Bias field correction is generally robust, fast, and based on physics models which act as a strong prior [Sled et al., 1998]. There are brain extraction methods using deep learning techniques, but there is not one that is well-validated and widely-available. Skull-stripping using FreeSurfer in general provides consistently high quality brain extraction.
The registration is to ensure same orientation and roughly same spatial correspondence of different images. Although there are techniques such as spatial transformer network [Jaderberg et al., 2015] to learn transformation within the network, it would involve more parameters to learn and add burden to the data.
All the brain extracted, affine-transformed images were checked by a well-trained reviewer with visual inspection. Scans having severe MRI artifacts, brain extraction failure or poor registration were excluded.
Inclusion of longitudinal scans
Commonly, computer vision practitioners synthetically augment their datasets, applying random transformations to the existing training images, including translation, rotation, scaling, etc. However, unlike natural images or those collected from some other medical imaging modalities, where objects of interest might vary in location and rotational orientation, MRI images of brains are approximately at the same position through registration, with the brain regions roughly aligned.

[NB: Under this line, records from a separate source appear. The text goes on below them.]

/-- ATOM and ATOMCAS after their fields. -/
def doAtom (s : State) (x : Here) (m : Mods) (mem : Mem) (op : Nat) (rnd : Rnd) (ret : BitVec 8)
    (cmpReg : Option Nat) : State :=
  let ty := memTy mem
  let n := ty.bytes
  let wide := ty.is64
  let addrs := vecAddrs x mem m.space
  if x.exec = 0 then retireNow s x
  else if !mayGo s x m || (x.prov && (m.space == .global || (isRel m.ord && m.scope == .sys))) then s
  else
    let pl := lanesWhere x.exec fun l =>
      indexPoison x mem l || dataPoison x mem.data.toNat n l ||
      (match cmpReg with | some c => dataPoison x c n l | none => false)
    let mis := addrs.filter fun a => a.2 % n != 0
    if pl ≠ 0 then fault s x .poison pl (poisonSector x.wp)
    else if !mis.isEmpty then withChk s x (failLanes (α := Unit) .misalign x.exec false mis) fun _ => s
    else
      let dest : Dest := if ret = 0xFF then .none else .vec ret.toNat (if wide then 2 else 1)
      let opnd (l : Nat) : Nat := storeVal x.wp true mem.data.toNat l n ty
      let cmp (l : Nat) : Nat := match cmpReg with | some c => storeVal x.wp true c l n ty | none => 0
      match m.space with
      | .global =>
        let (s, c) := checkGlobal s x.core x.ctx x.exec false { r := true, w := true, atomic := true } addrs
        withChk s x c fun ls =>
          withChk s x (checkRace s x m false true false ls) fun ls =>
            let lines := ls.map (·.line)
            let s := acceptIf s x.core fun y => y.warp == x.w && lines.contains y.req.line
            let s := modCore s x.core fun co => { co with l1 := co.l1.filter fun y => !lines.contains y.line }
            let groups := byLine ls
            let sc := effScope s x m.scope
            let (s, id) := newOp s x.core
              { id := 0, warp := x.w, slot := x.sl, dest := dest, ty := ty, left := groups.length,
                holds := m.layer == .lhold || m.layer == .lboth, acq := isAcq m.ord,
                invalAll := isAcq m.ord && acqInvalidates sc, lanes := x.exec, vas := ls.map fun g => (g.lane, g.va) }
            let code := if isShadow x.block then 16 + op else op
            let s := groups.foldl (fun s g =>
              toPort s (reqFor s x m id (.atom code ty rnd)
                (g.map fun l => { lane := l.lane, off := l.pa % 128, opnd := BitVec.ofNat 64 (opnd l.lane),
                                  cmp := BitVec.ofNat 64 (cmp l.lane) }) (groupHead g))) s
            let s := if isRel m.ord then advanceEpoch s x.ctx sc else s
            let s := retireNow (modWarp s x.core x.w fun w => addPend w dest) x
            rush s x.core x.w ((trapLanes s x m false true ls).map (·.1.line))
      | sp =>
        withChk s x (checkLocal s x sp false true n addrs) fun ls =>
          retireNow (localAtoms s x dest op ty rnd (ls.map fun p =>
            (p.1, p.2, (tget addrs p.1).getD 0, opnd p.1, cmp p.1))) x

def execAtom (m : Mem) (e : AtomExt) (s : State) : Host.Outcome State Fault Refusal :=
  memWord (.atom m e) .atom m s fun s x md => doAtom s x md m e.op.toNat e.rnd e.ret none

def execAtomcas (m : Mem) (e : CasExt) (s : State) : Host.Outcome State Fault Refusal :=
  memWord (.atomcas m e) .atom m s fun s x md => doAtom s x md m 9 .rn e.ret (some e.cmp.toNat)

/-! MWAIT (R229, R230). -/

/-- The path at its word, for an engine or an event. -/
def hereAt (s : State) (core w : Nat) (sl : Slot) : Option Here :=
  (tget (coreOf s core).warps w).map fun wp =>
    { core := core, w := w, sl := sl, co := coreOf s core, wp := wp, ws := unitAt (pathOf wp sl) }

def mwaitDest (m : Mem) (e : MwExt) : Dest := .mwait m.data.toNat (if (memTy m).is64 then 2 else 1) e.m.toNat

/-- The MWAIT's operation goes away, its registers are no longer pending. -/
def dropMwait (s : State) (core w : Nat) (sl : Slot) (d : Dest) : State :=
  let s := modCore s core fun co =>
    { co with ops := co.ops.filter fun o => !(o.warp == w && o.slot == sl && isMwait o) }
  modWarp s core w fun x => unpend x d

/-- The unit that asks for a line on behalf of a waiting MWAIT: one number for each operation. -/
def mwaitWho (core id : Nat) : Nat := 4 * (65536 * id + core) + 3

/-- No operation. -/
def noOp : MemOp := { id := 0, warp := 0, slot := .a, dest := .none, ty := .b32, left := 0 }

/-- One test of a waiting MWAIT at the home, of the word and with the comparand that it read when it issued (R147,
R230). -/
def mwaitTest (s : State) (core w : Nat) (sl : Slot) : State :=
  match hereAt s core w sl with
  | none => s
  | some x =>
    match x.p.wait, decode x.ws with
    | .mwait deadline, .ok (.mwait m e, _) =>
      let ty := memTy m
      let n := ty.bytes
      let o := (x.co.ops.find? fun o => o.warp == w && o.slot == sl && isMwait o).getD noOp
      let va := laneVa o 0
      let d := mwaitDest m e
      let (s, c) := checkGlobal s core x.ctx o.lanes true { r := true } [(0, va)]
      let fail (s : State) (cls : FClass) (lanes : W32) (sector : Nat) : State :=
        let s := dropMwait s core w sl d
        match hereAt s core w sl with
        | some y => fault s y cls lanes sector
        | none => s
      (match c with
       | .busy => s
       | .wait .. => s
       | .trap cls lanes sector => fail s cls lanes sector
       | .ok ls =>
         let g := groupHead ls
         let line := g.line
         let who := mwaitWho core o.id
         -- earlier accesses of the warp to the word are performed first (R90)
         if (allReqs s core w).any fun r => r.line == line && (isStore r || r.op < o.id) then s
         else if unbacked s line then fail s .prot o.lanes va
         else match answerTo s line who with
         | some { data := none, .. } => fail (dropAnswer s line who) .prot o.lanes va
         | found =>
           if found.isNone && !usable s line false (some g.home) then
             wantLine s (ctxOf s x.ctx).part line false (some g.home) who
           else
             let (data, poison) := match found.bind (·.data) with | some d => (d, 0) | none => peekLine s line
             let s := dropAnswer s line who
             if poisoned poison (va % 128) n then
               fail (modWarp s core w fun y => notePoison y va) .poison o.lanes (va / 32 * 32)
             else
               let v := lineField data (va % 128) n
               let met := condTy ty e.cond.toNat v o.cmp.toNat
               if !met && s.clock < deadline then s
               else
                 let s := dropMwait s core w sl d
                 let s := modWarp s core w fun y =>
                   let y := putLane y d ty 0 v fun _ => false
                   mset y e.m.toNat (maskWrite (mget y sl e.m.toNat) o.lanes fun _ => met)
                 let s := modCore s core fun co =>
                   if o.invalAll then { co with l1 := [] } else l1DropLine co line
                 modWarp s core w fun y => retireW y sl x.ws)
    | _, _ => s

Thus in this setting, learning rotational and translational invariances is not well motivated.
There is another form of data augmentation or more precisely “data source” specific to medical imaging applications. For longitudinal studies, test-retest studies and just ordinary studies, there might be multiple scans per subject. By including time as a factor in subject identification, we can increase the amount of data. In a sense, by including these data sources, we are seeking natural forms of data augmentation. The corresponding “transformations” in data augmentation would be normal aging or disease progression or both (longitudinal scans with a significant interval between scans), subject re-positioning (scans acquired at different sessions and within a short period of time) and subject motion (scans acquired at the same session). The variability present in the scans or the data coverage in the whole data space decreases in this order. The illustration of the general idea is shown in Figure 1. As discussed in Introduction section about disease progression, special attention is required for the first kind, where the different time points of the same individual might be at different health or disease stages. Moreover, those scans, lying on the verge of different diagnosis, constitute informative cases for the classification.
In this study, we opt for using scans from different sessions, which already provides a significant increase in the amount of data: from 796 baseline scans to 4691 scans. And scans from the same scanning session present very low variability.

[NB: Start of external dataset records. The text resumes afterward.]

def execPartDestroy (by_ : Issuer) (part : Nat) (s : State) : Host.Outcome State Fault Refusal :=
  eventIf (below part 8) s fun s =>
    operate s by_ 2 [(isManagement by_, 1), ((tget s.parts part).isSome, 2), (!partHeld s part, 3)]
      fun s => unmakePart s part

/-- A line of the agent is cached in the package. -/
def agentCached (s : State) (a : Nat) : Bool :=
  let of (line : Nat) : Bool := isRemote line && agentOfLine line == a
  s.slices.any fun p => p.2.ways.any (fun w => of w.2.line) || p.2.entries.any fun e => of e.line

def execAgentAssign (by_ : Issuer) (agent part : Nat) (s : State) : Host.Outcome State Fault Refusal :=
  eventIf (below agent 63 && below part 8) s fun s =>
    operate s by_ 3 [(isManagement by_, 1), (s.dev.mode == 0 && (tget s.parts part).isSome && agent != s.dev.self, 2),
                     (!agentCached s agent, 3)]
      fun s => modDev s fun d => { d with agents := tins d.agents agent part }

/-! Windows (R363). -/

/-- Address ranges of a window: itself, its storage, its scale region. -/
def winRanges (w : WinRegs) : List (Nat × Nat) :=
  let n := winLimit w - winBase w
  (winBase w, n) :: ((if winFormat w = 1 then [(winStore w, n / 128 * 96)] else []) ++
    (if winScaleV w then [(winScaleBase w, winScaleLen w)] else []))

def inRanges (rs : List (Nat × Nat)) (line : Nat) : Bool := rs.any fun r => overlaps r.1 r.2 (128 * line) 128

/-- Copies of the ranges leave the partition's slices and L1s, dirty ones written back first or not. -/
def flushRanges (s : State) (part : Nat) (rs : List (Nat × Nat)) (back : Bool) : State :=
  let sites := chipletsOf s part
  let hit := s.slices.flatMap fun p =>
    if sites.contains (p.1 / 32) then (p.2.ways.filter fun w => inRanges rs w.2.line).map fun w => (p.1, w.1, w.2) else []
  let s := hit.foldl (fun s t => if back then evict s t.1 t.2.1 t.2.2 else dropWay s t.1 t.2.1 t.2.2) s
  let core (p : Nat × Core) : Nat × Core :=
    if sites.contains (p.1 / 128) then (p.1, { p.2 with l1 := p.2.l1.filter fun l => !inRanges rs l.line }) else p
  { s with cores := s.cores.map core }

/-- The writable bits of the four registers. -/
def winMask (w : WinRegs) : WinRegs :=
  { base := w.base, store := w.store &&& 0xFFFFFFFF, scale := w.scale &&& 0x0FFFFFFFFFFFFF80, ctl := w.ctl &&& 0x7FFF }

def winOf (s : State) (k : Nat) : WinRegs := (tget s.windows k).getD { base := 0, store := 0, scale := 0, ctl := 0 }

/-- Every byte of a range lies in the partition's DRAM; an empty range lies anywhere. -/
def rangeInDram (s : State) (part : Nat) (r : Nat × Nat) : Bool := r.2 == 0 || inPartDram s part r.1 r.2

/-- The window, storage and scale region lie where they must. -/
def winPlaced (s : State) (w : WinRegs) : Bool :=
  let n := winLimit w - winBase w
  let p := winPart w
  (if winFormat w = 1 then
     2 ^ 40 ≤ winBase w && winLimit w ≤ 2 ^ 41 && rangeInDram s p (winStore w, n / 128 * 96)
   else rangeInDram s p (winBase w, n))

/-- Pieces of a list do not meet each other. -/
def apart : List (Nat × Nat) → Bool
  | [] => true
  | r :: t => !(t.any fun q => overlaps r.1 r.2 q.1 q.2) && apart t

Convolutional neural networks
We use a general CNN architecture similar to the VGG classification architecture [Simonyan and Zisserman, 2015] with multiple interleaved convolutional blocks and max pooling layers and increasing number of features along the depth. The main differences include having just one fully-connected layer to significantly reduce the number of parameters and replacing 2D operations with 3D operations. For convolutional layers, we use a convolutional kernel size of 3 × 3 × 3, a batch size of 5, rectified linear unit (ReLU) as the activation functions. We flatten the output from the last convolutional layer and feed into a fully-connected (FC) layer with sigmoid as the activation. We use batch normalization (BN) before the activation function. The algorithm was optimized using Adam method with cross-entropy loss function. The initial learning rate was tuned in the range from 1e − 4 to 1e − 6 including [1e-4, 5e-5, 2e-5, 1e-5, 5e-6, 2e-6, 1e-6] and was set at 2e-5. We implemented the algorithm using Keras and TensorFlow. As early stopping criteria, we set the patience parameter on validation accuracy to 10 epochs. We include weight l2 regularization (also known as weight decay) to prevent overfitting with a factor of 1.0. An illustration of the framework is shown in Figure 2. In this study we use five (N in Figure 2) stages. The feature dimension of the first layer is 16 and increases by a factor of 2 in each subsequent stage.

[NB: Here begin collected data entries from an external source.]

-- ==== Sys2Proof/Machine/Vector.lean ====
section
/-! DEFINITION. Machine/Vector.lean: the vector integer and vector float families (R184-R206). -/

namespace Sys2Proof.Machine

/-- A lane-wise word: a consumed poisoned lane traps POISON, and nothing is written (R185); else its effect. -/
def laneWord (i : Instr) (s : State) (srcs : List (Src × Bool)) (f : Here → Warp) :
    Host.Outcome State Fault Refusal :=
  word i s fun s x =>
    let bad := lanesWhere x.exec fun l => srcs.any fun (a, wide) => lanePoison x.wp wide l a
    if bad ≠ 0 then fault s x .poison bad (poisonSector x.wp) else retire s x (f x)

/-- One 32-bit result per lane from raw 32-bit sources. -/
def vecRaw (i : Instr) (d : BitVec 8) (s : State) (srcs : List Src) (f : Here → (Src → W32) → Nat → W32) :
    Host.Outcome State Fault Refusal :=
  laneWord i s (srcs.map fun a => (a, false)) fun x =>
    writeLanes x.wp d.toNat x.exec fun l => f x (laneRaw x.wp l) l

/-- One result of a type per lane from sources of that type. -/
def vecTy' (i : Instr) (d : BitVec 8) (t : Ty) (s : State) (srcs : List Src) (f : (Src → Nat) → Nat) :
    Host.Outcome State Fault Refusal :=
  laneWord i s (srcs.map fun a => (a, t.is64)) fun x =>
    writeTy x.wp d.toNat x.exec t fun l => f (laneVal x.wp t l)

/-- A word that writes one mask bit per lane (R191). -/
def vecMask (i : Instr) (d : BitVec 8) (s : State) (srcs : List (Src × Bool)) (f : Here → Nat → Bool) :
    Host.Outcome State Fault Refusal :=
  laneWord i s srcs fun x => mset x.wp d.toNat (maskWrite (mget x.wp x.sl d.toNat) x.exec (f x))

/-! Integer (R187-R192). -/

def execVadd (g : Gen) (s : State) : Host.Outcome State Fault Refusal :=
  vecRaw (.vadd g) g.d s [g.a, g.b] fun _ v _ => addTy g.ty g.sat (v g.a) (v g.b)
def execVsub (g : Gen) (s : State) : Host.Outcome State Fault Refusal :=
  vecRaw (.vsub g) g.d s [g.a, g.b] fun _ v _ => subTy g.ty g.sat (v g.a) (v g.b)
def execVmul (g : Gen) (s : State) : Host.Outcome State Fault Refusal :=
  vecRaw (.vmul g) g.d s [g.a, g.b] fun _ v _ =>
    BitVec.ofNat 32 (intPat g.ty g.sat (intOf g.ty (v g.a).toNat * intOf g.ty (v g.b).toNat))
def execVmulhi (g : Gen) (s : State) : Host.Outcome State Fault Refusal :=
  vecRaw (.vmulhi g) g.d s [g.a, g.b] fun _ v _ => mulHi g.ty (v g.a) (v g.b)
def execVmad (g : Gen) (s : State) : Host.Outcome State Fault Refusal :=
  vecRaw (.vmad g) g.d s [g.a, g.b, g.c] fun _ v _ =>
    BitVec.ofNat 32 (intPat g.ty g.sat
      (intOf g.ty (v g.a).toNat * intOf g.ty (v g.b).toNat + intOf g.ty (v g.c).toNat))

/-- VADDC: the mask supplies the carry and receives it (R188). -/
def execVaddc (g : Gen) (s : State) : Host.Outcome State Fault Refusal :=
  laneWord (.vaddc g) s [(g.a, false), (g.b, false)] fun x =>
    let mc := match g.c with | .reg n => n.toNat | _ => 0
    let m := mget x.wp x.sl mc
    let r (l : Nat) := addCarry (g.sub = 1) (laneRaw x.wp l g.a).toNat (laneRaw x.wp l g.b).toNat
      (if m.getLsbD l then 1 else 0)
    mset (writeLanes x.wp g.d.toNat x.exec fun l => BitVec.ofNat 32 (r l).1) mc
      (maskWrite m x.exec fun l => (r l).2)

def execVadd64 (g : Gen) (s : State) : Host.Outcome State Fault Refusal :=
  vecTy' (.vadd64 g) g.d g.ty s [g.a, g.b] fun v => intPat g.ty g.sat (intOf g.ty (v g.a) + intOf g.ty (v g.b))
def execVmin (g : Gen) (s : State) : Host.Outcome State Fault Refusal :=
  vecRaw (.vmin g) g.d s [g.a, g.b] fun _ v _ => minTy g.ty (v g.a) (v g.b)
def execVmax (g : Gen) (s : State) : Host.Outcome State Fault Refusal :=
  vecRaw (.vmax g) g.d s [g.a, g.b] fun _ v _ => maxTy g.ty (v g.a) (v g.b)
def execVabs (g : Gen) (s : State) : Host.Outcome State Fault Refusal :=
  vecRaw (.vabs g) g.d s [g.a] fun _ v _ =>
    BitVec.ofNat 32 (intPat g.ty g.sat ((intOf .i32 (v g.a).toNat).natAbs : Int))
def execVand (g : Gen) (s : State) : Host.Outcome State Fault Refusal :=
  vecRaw (.vand g) g.d s [g.a, g.b] fun _ v _ => v g.a &&& v g.b
def execVor (g : Gen) (s : State) : Host.Outcome State Fault Refusal :=
  vecRaw (.vor g) g.d s [g.a, g.b] fun _ v _ => v g.a ||| v g.b
def execVxor (g : Gen) (s : State) : Host.Outcome State Fault Refusal :=
  vecRaw (.vxor g) g.d s [g.a, g.b] fun _ v _ => v g.a ^^^ v g.b
def execVnot (g : Gen) (s : State) : Host.Outcome State Fault Refusal :=
  vecRaw (.vnot g) g.d s [g.a] fun _ v _ => ~~~ v g.a
def execVshl (g : Gen) (s : State) : Host.Outcome State Fault Refusal :=
  vecRaw (.vshl g) g.d s [g.a, g.b] fun _ v _ => shl32 (v g.a) (v g.b)
def execVshr (g : Gen) (s : State) : Host.Outcome State Fault Refusal :=
  vecRaw (.vshr g) g.d s [g.a, g.b] fun _ v _ => shr32 (v g.a) (v g.b)
def execVsar (g : Gen) (s : State) : Host.Outcome State Fault Refusal :=
  vecRaw (.vsar g) g.d s [g.a, g.b] fun _ v _ => sar32 (v g.a) (v g.b)
def execVbfe (g : Gen) (s : State) : Host.Outcome State Fault Refusal :=
  vecRaw (.vbfe g) g.d s [g.a, g.b, g.c] fun _ v _ => bfe (g.ty == .i32) (v g.a) (v g.b) (v g.c)

/-- Field insertion (R189). -/
def bfi (a b c : W32) : W32 :=
  let off := c.toNat % 32
  let w := min (c.toNat / 256 % 64) 32
  let k := BitVec.ofNat 32 ((2 ^ w - 1) * 2 ^ off)
  (b &&& ~~~ k) ||| ((a <<< off) &&& k)

def execVbfi (g : Gen) (s : State) : Host.Outcome State Fault Refusal :=
  vecRaw (.vbfi g) g.d s [g.a, g.b, g.c] fun _ v _ => bfi (v g.a) (v g.b) (v g.c)
def execVpopc (g : Gen) (s : State) : Host.Outcome State Fault Refusal :=
  vecRaw (.vpopc g) g.d s [g.a] fun _ v _ => popc32 (v g.a)
def execVclz (g : Gen) (s : State) : Host.Outcome State Fault Refusal :=
  vecRaw (.vclz g) g.d s [g.a] fun _ v _ => BitVec.ofNat 32 (clz32 (v g.a))
def execVbrev (g : Gen) (s : State) : Host.Outcome State Fault Refusal :=
  vecRaw (.vbrev g) g.d s [g.a] fun _ v _ => ofBits 32 fun i => (v g.a).getLsbD (31 - i)

/-- Byte selection from b:a (R190). -/
def perm (a b c : W32) : W32 :=
  let all : W64 := b ++ a
  let byte (i : Nat) : Nat :=
    let n := c.toNat / 16 ^ i % 16
    let x := (byteOf all (n % 8)).toNat
    if n < 8 then x else if x ≥ 128 then 0xFF else 0
  BitVec.ofNat 32 (byte 0 + byte 1 * 256 + byte 2 * 65536 + byte 3 * 2 ^ 24)

def execVperm (g : Gen) (s : State) : Host.Outcome State Fault Refusal :=
  vecRaw (.vperm g) g.d s [g.a, g.b, g.c] fun _ v _ => perm (v g.a) (v g.b) (v g.c)
def execVcmp (g : Gen) (s : State) : Host.Outcome State Fault Refusal :=
  vecMask (.vcmp g) g.d s [(g.a, false), (g.b, false)] fun x l =>
    condTy g.ty g.sub.toNat (laneRaw x.wp l g.a).toNat (laneRaw x.wp l g.b).toNat
def execVsel (g : Gen) (s : State) : Host.Outcome State Fault Refusal :=
  vecRaw (.vsel g) g.d s [g.a, g.b] fun x v l =>
    if (mskVal x.wp x.sl g.c).getLsbD l then v g.a else v g.b
def execVmov (g : Gen) (s : State) : Host.Outcome State Fault Refusal :=
  vecRaw (.vmov g) g.d s [g.a] fun _ v _ => v g.a
def execVmovi (m : Imm) (s : State) : Host.Outcome State Fault Refusal :=
  vecRaw (.vmovi m) m.d s [] fun _ _ _ => m.imm

/-- Packed elements of a lane word, element 0 in the low bits. -/
def packLane (n bits' : Nat) (f : Nat → Nat) : W32 :=
  BitVec.ofNat 32 ((List.range n).foldl (fun a i => a + f i % 2 ^ bits' * 2 ^ (bits' * i)) 0)

def execVsadd (g : Gen) (s : State) : Host.Outcome State Fault Refusal :=
  laneWord (.vsadd g) s [(g.a, false), (g.b, false)] fun x =>
    let b := tyBits g.ty
    writeLanes x.wp g.d.toNat x.exec fun l =>
      packLane (32 / b) b fun i =>
        let u := intOf g.ty (lanePacked x.wp g.ty l i g.a)
        let v := intOf g.ty (lanePacked x.wp g.ty l i g.b)
        intPat g.ty true (if g.sub = 1 then u - v else u + v)

/-! Floating point (R193-R202). -/

def execVfadd (g : Gen) (s : State) : Host.Outcome State Fault Refusal :=
  vecTy' (.vfadd g) g.d g.ty s [g.a, g.b] fun v => fAdd (Fmt.of g.ty) g.rnd (v g.a) (v g.b)
def execVfsub (g : Gen) (s : State) : Host.Outcome State Fault Refusal :=
  vecTy' (.vfsub g) g.d g.ty s [g.a, g.b] fun v => fSub (Fmt.of g.ty) g.rnd (v g.a) (v g.b)
def execVfmul (g : Gen) (s : State) : Host.Outcome State Fault Refusal :=
  vecTy' (.vfmul g) g.d g.ty s [g.a, g.b] fun v => fMul (Fmt.of g.ty) g.rnd (v g.a) (v g.b)
def execVfma (g : Gen) (s : State) : Host.Outcome State Fault Refusal :=
  vecTy' (.vfma g) g.d g.ty s [g.a, g.b, g.c] fun v => fFma (Fmt.of g.ty) g.rnd (v g.a) (v g.b) (v g.c)
def execVfmin (g : Gen) (s : State) : Host.Outcome State Fault Refusal :=
  vecTy' (.vfmin g) g.d g.ty s [g.a, g.b] fun v => fMin (Fmt.of g.ty) (v g.a) (v g.b)
def execVfmax (g : Gen) (s : State) : Host.Outcome State Fault Refusal :=
  vecTy' (.vfmax g) g.d g.ty s [g.a, g.b] fun v => fMax (Fmt.of g.ty) (v g.a) (v g.b)
def execVfcmp (g : Gen) (s : State) : Host.Outcome State Fault Refusal :=
  vecMask (.vfcmp g) g.d s [(g.a, g.ty.is64), (g.b, g.ty.is64)] fun x l =>
    condFloat (Fmt.of g.ty) g.sub.toNat (laneVal x.wp g.ty l g.a) (laneVal x.wp g.ty l g.b)
def execVfclass (g : Gen) (s : State) : Host.Outcome State Fault Refusal :=
  laneWord (.vfclass g) s [(g.a, g.ty.is64)] fun x =>
    writeLanes x.wp g.d.toNat x.exec fun l =>
      BitVec.ofNat 32 (2 ^ fclass (Fmt.of g.ty) (laneVal x.wp g.ty l g.a))
def execVfrnd (g : Gen) (s : State) : Host.Outcome State Fault Refusal :=
  vecTy' (.vfrnd g) g.d g.ty s [g.a] fun v => fRnd (Fmt.of g.ty) g.rnd (v g.a)
def execVfdiv (g : Gen) (s : State) : Host.Outcome State Fault Refusal :=
  vecTy' (.vfdiv g) g.d g.ty s [g.a, g.b] fun v => fDiv f32 g.rnd (v g.a) (v g.b)
def execVsfu (g : Gen) (s : State) : Host.Outcome State Fault Refusal :=
  vecTy' (.vsfu g) g.d g.ty s [g.a] fun v => (sfu g.sub.toNat g.rnd (BitVec.ofNat 32 (v g.a))).toNat
def execVcvt (g : Gen) (s : State) : Host.Outcome State Fault Refusal :=
  let src := (Ty.ofCode g.sub.toNat).getD .b32
  laneWord (.vcvt g) s [(g.a, src.is64)] fun x =>
    writeTy x.wp g.d.toNat x.exec g.ty fun l => convert g.ty src g.rnd g.sat (laneVal x.wp src l g.a)

/-! Expressions (R203-R206). -/

/-- One token on a stack of FP32 patterns, top first (R204). -/
def exprStep (src : Nat → Nat) (op : Nat) (r : Rnd) (st : List Nat) : List Nat :=
  match op, st with
  | 1, st => src 1 :: st
  | 2, st => src 2 :: st
  | 3, st => src 3 :: st
  | 4, st => 0 :: st
  | 5, st => 0x3F800000 :: st
  | 6, x :: st => x :: x :: st
  | 7, y :: x :: st => x :: y :: st
  | 8, x :: st => (if (unpack f32 x).isNan then f32.qnan else Nat.xor x (2 ^ 31)) :: st
  | 9, x :: st => (if (unpack f32 x).isNan then f32.qnan else x % 2 ^ 31) :: st
  | 10, y :: x :: st => fAdd f32 r x y :: st
  | 11, y :: x :: st => fSub f32 r x y :: st
  | 12, y :: x :: st => fMul f32 r x y :: st
  | 13, z :: y :: x :: st => fFma f32 r x y z :: st
  | 14, y :: x :: st => fMin f32 x y :: st
  | 15, y :: x :: st => fMax f32 x y :: st
  | 16, x :: st => (if (unpack f32 x).isNan then f32.qnan else fMax f32 (fMin f32 x 0x3F800000) 0) :: st
  | _, st => st

/-- Run the tokens up to the first END (R203). -/
def exprRun (src : Nat → Nat) : List (Nat × Nat) → List Nat → List Nat
  | [], st => st
  | (0, _) :: _, st => st
  | (op, r) :: t, st => exprRun src t (exprStep src op (Rnd.ofBits (BitVec.ofNat 2 r)) st)

def execVexpr (g : Gen) (e : ExprExt) (s : State) : Host.Outcome State Fault Refusal :=
  let used (c : Nat) (a : Src) : List (Src × Bool) := if e.tokens.any (·.1 == c) then [(a, false)] else []
  laneWord (.vexpr g e) s (used 1 g.a ++ used 2 g.b ++ used 3 g.c) fun x =>
    writeLanes x.wp g.d.toNat x.exec fun l =>
      let src (c : Nat) : Nat := laneVal x.wp .f32 l (if c = 1 then g.a else if c = 2 then g.b else g.c)
      let v := (exprRun src e.tokens []).headD 0
      BitVec.ofNat 32 (if (unpack f32 v).isNan then f32.qnan else v)

/-! Packed halves and FP64 (R199, R200). -/

/-- A packed two-element word. -/
def halfWord (i : Instr) (g : Gen) (s : State) (srcs : List Src) (f : (Src → Nat) → Nat) :
    Host.Outcome State Fault Refusal :=
  laneWord i s (srcs.map fun a => (a, false)) fun x =>
    writeLanes x.wp g.d.toNat x.exec fun l => packLane 2 16 fun k => f (lanePacked x.wp g.ty l k)

def execVh2add (g : Gen) (s : State) : Host.Outcome State Fault Refusal :=
  halfWord (.vh2add g) g s [g.a, g.b] fun v => fAdd (Fmt.of g.ty) g.rnd (v g.a) (v g.b)
def execVh2mul (g : Gen) (s : State) : Host.Outcome State Fault Refusal :=
  halfWord (.vh2mul g) g s [g.a, g.b] fun v => fMul (Fmt.of g.ty) g.rnd (v g.a) (v g.b)
def execVh2fma (g : Gen) (s : State) : Host.Outcome State Fault Refusal :=
  halfWord (.vh2fma g) g s [g.a, g.b, g.c] fun v => fFma (Fmt.of g.ty) g.rnd (v g.a) (v g.b) (v g.c)

/-- Two exact products and c, rounded once (R199). -/
def dot2 (f : Fmt) (r : Rnd) (a0 a1 b0 b1 c : Nat) : Nat :=
  packV f32 r (sumV r [mulV (unpack f a0) (unpack f b0), mulV (unpack f a1) (unpack f b1), unpack f32 c])

def execVdot2 (g : Gen) (s : State) : Host.Outcome State Fault Refusal :=
  laneWord (.vdot2 g) s [(g.a, false), (g.b, false), (g.c, false)] fun x =>
    writeLanes x.wp g.d.toNat x.exec fun l =>
      let v (k : Nat) (a : Src) := lanePacked x.wp g.ty l k a
      BitVec.ofNat 32 (dot2 (Fmt.of g.ty) g.rnd (v 0 g.a) (v 1 g.a) (v 0 g.b) (v 1 g.b) (laneVal x.wp .f32 l g.c))

def execVdadd (g : Gen) (s : State) : Host.Outcome State Fault Refusal :=
  vecTy' (.vdadd g) g.d .f64 s [g.a, g.b] fun v => fAdd f64 g.rnd (v g.a) (v g.b)
def execVdmul (g : Gen) (s : State) : Host.Outcome State Fault Refusal :=
  vecTy' (.vdmul g) g.d .f64 s [g.a, g.b] fun v => fMul f64 g.rnd (v g.a) (v g.b)
def execVdfma (g : Gen) (s : State) : Host.Outcome State Fault Refusal :=
  vecTy' (.vdfma g) g.d .f64 s [g.a, g.b, g.c] fun v => fFma f64 g.rnd (v g.a) (v g.b) (v g.c)

end Sys2Proof.Machine
end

Application to MCI progression prediction
The classification was trained on AD versus CN, which presents the largest neuroanatomical contrast in the AD spectrum. Whether the model learned using the two ends of the spectrum could inform the differentiation of patients in the middle of the spectrum is critical. We directly applied the model to the baseline scans of patients diagnosed with MCI since MCI patients are not part of the training dataset of the model. We use AUROC to evaluate the prediction performance.
Class activation map
Class activation map (CAM) original proposed by Zhou et al. [2016], extended and generalized in Gradient-weighted CAM (grad-CAM) Selvaraju et al. [2017], has been used in medical image analysis field to inform the “attention” of the 2D classification [Feng et al., 2017]. In this study, we generated 3D class activation maps to visualize the predictive contribution of brain regions to the AD classification task. Specifically, we used grad-CAM with ReLU gradient modifier and rescaled generated CAM with min-max normalization. Importantly, since the map can be generated individually, it has the potential to be used as an individual neuroanatomical validity report without sacrificing the prediction power of whole brain based prediction model. We generated the average class activation map for all AD patients to demonstrate the average “attention” of the algorithm.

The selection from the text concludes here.